═════ Entries supplied

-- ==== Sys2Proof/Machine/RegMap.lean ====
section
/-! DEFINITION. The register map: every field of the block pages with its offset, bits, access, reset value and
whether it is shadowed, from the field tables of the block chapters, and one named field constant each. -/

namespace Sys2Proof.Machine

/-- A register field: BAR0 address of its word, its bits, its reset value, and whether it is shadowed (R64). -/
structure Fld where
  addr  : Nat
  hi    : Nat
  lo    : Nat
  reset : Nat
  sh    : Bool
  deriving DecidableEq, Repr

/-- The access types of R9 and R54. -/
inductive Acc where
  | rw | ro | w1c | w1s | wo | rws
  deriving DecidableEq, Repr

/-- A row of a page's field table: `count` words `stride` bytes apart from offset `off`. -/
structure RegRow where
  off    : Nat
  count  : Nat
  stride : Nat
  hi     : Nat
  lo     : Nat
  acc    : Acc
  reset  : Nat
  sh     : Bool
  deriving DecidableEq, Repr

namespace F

══════════
═════ Entries supplied

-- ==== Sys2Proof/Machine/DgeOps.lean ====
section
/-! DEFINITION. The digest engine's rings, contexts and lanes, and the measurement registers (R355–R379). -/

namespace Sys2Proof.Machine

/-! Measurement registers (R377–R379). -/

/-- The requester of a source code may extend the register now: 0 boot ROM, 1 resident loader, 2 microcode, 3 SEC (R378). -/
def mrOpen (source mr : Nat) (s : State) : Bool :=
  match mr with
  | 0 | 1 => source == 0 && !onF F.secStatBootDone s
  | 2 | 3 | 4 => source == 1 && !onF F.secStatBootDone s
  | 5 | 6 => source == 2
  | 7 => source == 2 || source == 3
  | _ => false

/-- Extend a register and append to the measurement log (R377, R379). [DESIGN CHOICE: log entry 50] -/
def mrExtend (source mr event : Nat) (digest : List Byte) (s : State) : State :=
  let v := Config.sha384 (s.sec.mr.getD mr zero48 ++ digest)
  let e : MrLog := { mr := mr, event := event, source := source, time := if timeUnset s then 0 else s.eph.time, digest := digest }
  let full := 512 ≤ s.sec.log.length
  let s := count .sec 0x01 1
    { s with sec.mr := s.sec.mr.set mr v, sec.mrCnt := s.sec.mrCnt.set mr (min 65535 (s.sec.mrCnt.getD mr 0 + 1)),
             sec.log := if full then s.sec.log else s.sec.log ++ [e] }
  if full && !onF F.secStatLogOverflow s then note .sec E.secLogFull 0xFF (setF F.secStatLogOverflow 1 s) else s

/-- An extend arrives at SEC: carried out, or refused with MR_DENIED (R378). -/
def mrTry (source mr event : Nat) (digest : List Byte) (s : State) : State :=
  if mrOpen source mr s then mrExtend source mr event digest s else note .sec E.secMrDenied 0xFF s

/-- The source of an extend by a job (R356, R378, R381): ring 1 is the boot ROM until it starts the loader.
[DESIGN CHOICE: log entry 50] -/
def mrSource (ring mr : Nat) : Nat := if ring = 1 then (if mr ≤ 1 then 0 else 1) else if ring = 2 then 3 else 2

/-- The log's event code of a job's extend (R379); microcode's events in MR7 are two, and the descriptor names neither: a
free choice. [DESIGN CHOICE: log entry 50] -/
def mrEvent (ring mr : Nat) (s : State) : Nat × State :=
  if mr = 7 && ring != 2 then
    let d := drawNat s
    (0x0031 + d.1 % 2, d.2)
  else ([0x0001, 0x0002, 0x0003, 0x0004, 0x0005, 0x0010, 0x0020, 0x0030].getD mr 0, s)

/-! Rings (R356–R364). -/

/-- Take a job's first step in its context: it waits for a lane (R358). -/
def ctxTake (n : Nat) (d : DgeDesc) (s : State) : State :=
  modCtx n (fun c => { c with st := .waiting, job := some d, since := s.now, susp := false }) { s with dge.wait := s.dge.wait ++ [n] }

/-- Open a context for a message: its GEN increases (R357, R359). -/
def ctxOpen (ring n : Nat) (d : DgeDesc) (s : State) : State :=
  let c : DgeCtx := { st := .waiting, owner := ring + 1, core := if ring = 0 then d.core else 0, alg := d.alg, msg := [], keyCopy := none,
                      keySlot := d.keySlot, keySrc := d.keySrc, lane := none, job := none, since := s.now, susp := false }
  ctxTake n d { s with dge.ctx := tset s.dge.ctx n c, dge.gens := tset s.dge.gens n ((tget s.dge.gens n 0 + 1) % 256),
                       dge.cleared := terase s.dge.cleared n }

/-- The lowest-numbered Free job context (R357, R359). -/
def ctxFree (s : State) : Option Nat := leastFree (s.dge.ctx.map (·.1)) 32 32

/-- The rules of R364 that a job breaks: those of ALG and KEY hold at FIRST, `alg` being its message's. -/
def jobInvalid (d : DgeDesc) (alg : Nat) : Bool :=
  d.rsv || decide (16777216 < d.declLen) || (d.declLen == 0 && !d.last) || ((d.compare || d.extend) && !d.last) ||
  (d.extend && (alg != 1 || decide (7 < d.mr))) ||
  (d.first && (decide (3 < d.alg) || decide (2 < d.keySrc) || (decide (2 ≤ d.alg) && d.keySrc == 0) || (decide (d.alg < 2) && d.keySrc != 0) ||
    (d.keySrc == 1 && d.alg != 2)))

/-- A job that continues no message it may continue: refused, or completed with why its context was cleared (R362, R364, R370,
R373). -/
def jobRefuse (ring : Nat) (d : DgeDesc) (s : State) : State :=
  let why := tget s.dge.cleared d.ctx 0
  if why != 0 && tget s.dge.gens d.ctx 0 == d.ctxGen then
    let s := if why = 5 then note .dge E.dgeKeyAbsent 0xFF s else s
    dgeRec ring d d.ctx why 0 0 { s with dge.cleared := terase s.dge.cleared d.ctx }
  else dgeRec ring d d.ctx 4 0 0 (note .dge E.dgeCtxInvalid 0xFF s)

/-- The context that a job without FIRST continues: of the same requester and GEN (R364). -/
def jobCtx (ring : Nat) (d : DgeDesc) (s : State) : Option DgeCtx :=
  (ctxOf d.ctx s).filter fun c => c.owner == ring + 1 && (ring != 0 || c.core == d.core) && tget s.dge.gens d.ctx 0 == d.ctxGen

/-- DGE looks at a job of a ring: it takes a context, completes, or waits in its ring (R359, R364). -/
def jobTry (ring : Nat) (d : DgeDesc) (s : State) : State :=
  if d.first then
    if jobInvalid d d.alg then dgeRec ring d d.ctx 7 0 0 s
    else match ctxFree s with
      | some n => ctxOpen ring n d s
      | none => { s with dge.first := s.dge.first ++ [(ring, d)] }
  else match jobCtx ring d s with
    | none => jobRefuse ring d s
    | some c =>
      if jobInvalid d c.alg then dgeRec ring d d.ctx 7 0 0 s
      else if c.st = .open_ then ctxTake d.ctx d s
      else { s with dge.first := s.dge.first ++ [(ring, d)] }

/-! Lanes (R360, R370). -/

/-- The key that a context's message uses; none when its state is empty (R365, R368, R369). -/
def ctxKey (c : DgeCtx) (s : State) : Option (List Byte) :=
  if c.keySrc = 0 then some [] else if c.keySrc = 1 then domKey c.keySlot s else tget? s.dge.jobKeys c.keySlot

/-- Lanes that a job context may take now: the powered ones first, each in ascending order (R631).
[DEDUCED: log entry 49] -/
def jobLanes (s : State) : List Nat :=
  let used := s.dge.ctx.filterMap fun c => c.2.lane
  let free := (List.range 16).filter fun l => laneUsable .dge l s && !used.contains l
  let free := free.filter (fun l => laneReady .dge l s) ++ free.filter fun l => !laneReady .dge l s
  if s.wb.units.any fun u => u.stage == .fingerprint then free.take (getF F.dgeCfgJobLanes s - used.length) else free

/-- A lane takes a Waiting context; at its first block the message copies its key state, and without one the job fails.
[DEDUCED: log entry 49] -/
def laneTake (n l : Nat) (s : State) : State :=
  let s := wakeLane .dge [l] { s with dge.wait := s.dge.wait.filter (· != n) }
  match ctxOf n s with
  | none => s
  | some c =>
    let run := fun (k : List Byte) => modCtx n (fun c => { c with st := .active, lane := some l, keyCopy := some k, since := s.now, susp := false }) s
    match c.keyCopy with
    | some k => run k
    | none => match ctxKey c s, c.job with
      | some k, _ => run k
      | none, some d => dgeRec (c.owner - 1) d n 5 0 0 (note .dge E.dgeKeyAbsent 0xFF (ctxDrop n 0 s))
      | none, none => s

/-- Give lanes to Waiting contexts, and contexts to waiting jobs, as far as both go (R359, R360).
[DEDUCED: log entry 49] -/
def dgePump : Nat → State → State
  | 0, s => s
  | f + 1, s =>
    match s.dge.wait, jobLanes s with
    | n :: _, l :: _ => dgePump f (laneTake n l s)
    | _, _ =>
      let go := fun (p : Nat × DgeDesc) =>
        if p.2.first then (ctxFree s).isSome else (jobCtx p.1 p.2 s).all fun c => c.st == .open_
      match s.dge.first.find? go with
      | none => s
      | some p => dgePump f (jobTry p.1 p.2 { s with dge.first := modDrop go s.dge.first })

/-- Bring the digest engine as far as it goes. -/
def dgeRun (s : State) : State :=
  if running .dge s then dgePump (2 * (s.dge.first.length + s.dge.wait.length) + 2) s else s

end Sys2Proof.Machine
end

══════════

◆ What to produce: Using the data above, reproduce exactly the lines from the line that contains "def mrTry (source" through the line that contains "def ctxFree (s", including both.

◆ Exercise response:
def mrTry (source mr event : Nat) (digest : List Byte) (s : State) : State :=
  if mrOpen source mr s then mrExtend source mr event digest s else note .sec E.secMrDenied 0xFF s

/-- The source of an extend by a job (R356, R378, R381): ring 1 is the boot ROM until it starts the loader.
[DESIGN CHOICE: log entry 50] -/
def mrSource (ring mr : Nat) : Nat := if ring = 1 then (if mr ≤ 1 then 0 else 1) else if ring = 2 then 3 else 2

/-- The log's event code of a job's extend (R379); microcode's events in MR7 are two, and the descriptor names neither: a
free choice. [DESIGN CHOICE: log entry 50] -/
def mrEvent (ring mr : Nat) (s : State) : Nat × State :=
  if mr = 7 && ring != 2 then
    let d := drawNat s
    (0x0031 + d.1 % 2, d.2)
  else ([0x0001, 0x0002, 0x0003, 0x0004, 0x0005, 0x0010, 0x0020, 0x0030].getD mr 0, s)

/-! Rings (R356–R364). -/

/-- Take a job's first step in its context: it waits for a lane (R358). -/
def ctxTake (n : Nat) (d : DgeDesc) (s : State) : State :=
  modCtx n (fun c => { c with st := .waiting, job := some d, since := s.now, susp := false }) { s with dge.wait := s.dge.wait ++ [n] }

/-- Open a context for a message: its GEN increases (R357, R359). -/
def ctxOpen (ring n : Nat) (d : DgeDesc) (s : State) : State :=
  let c : DgeCtx := { st := .waiting, owner := ring + 1, core := if ring = 0 then d.core else 0, alg := d.alg, msg := [], keyCopy := none,
                      keySlot := d.keySlot, keySrc := d.keySrc, lane := none, job := none, since := s.now, susp := false }
  ctxTake n d { s with dge.ctx := tset s.dge.ctx n c, dge.gens := tset s.dge.gens n ((tget s.dge.gens n 0 + 1) % 256),
                       dge.cleared := terase s.dge.cleared n }

/-- The lowest-numbered Free job context (R357, R359). -/
def ctxFree (s : State) : Option Nat := leastFree (s.dge.ctx.map (·.1)) 32 32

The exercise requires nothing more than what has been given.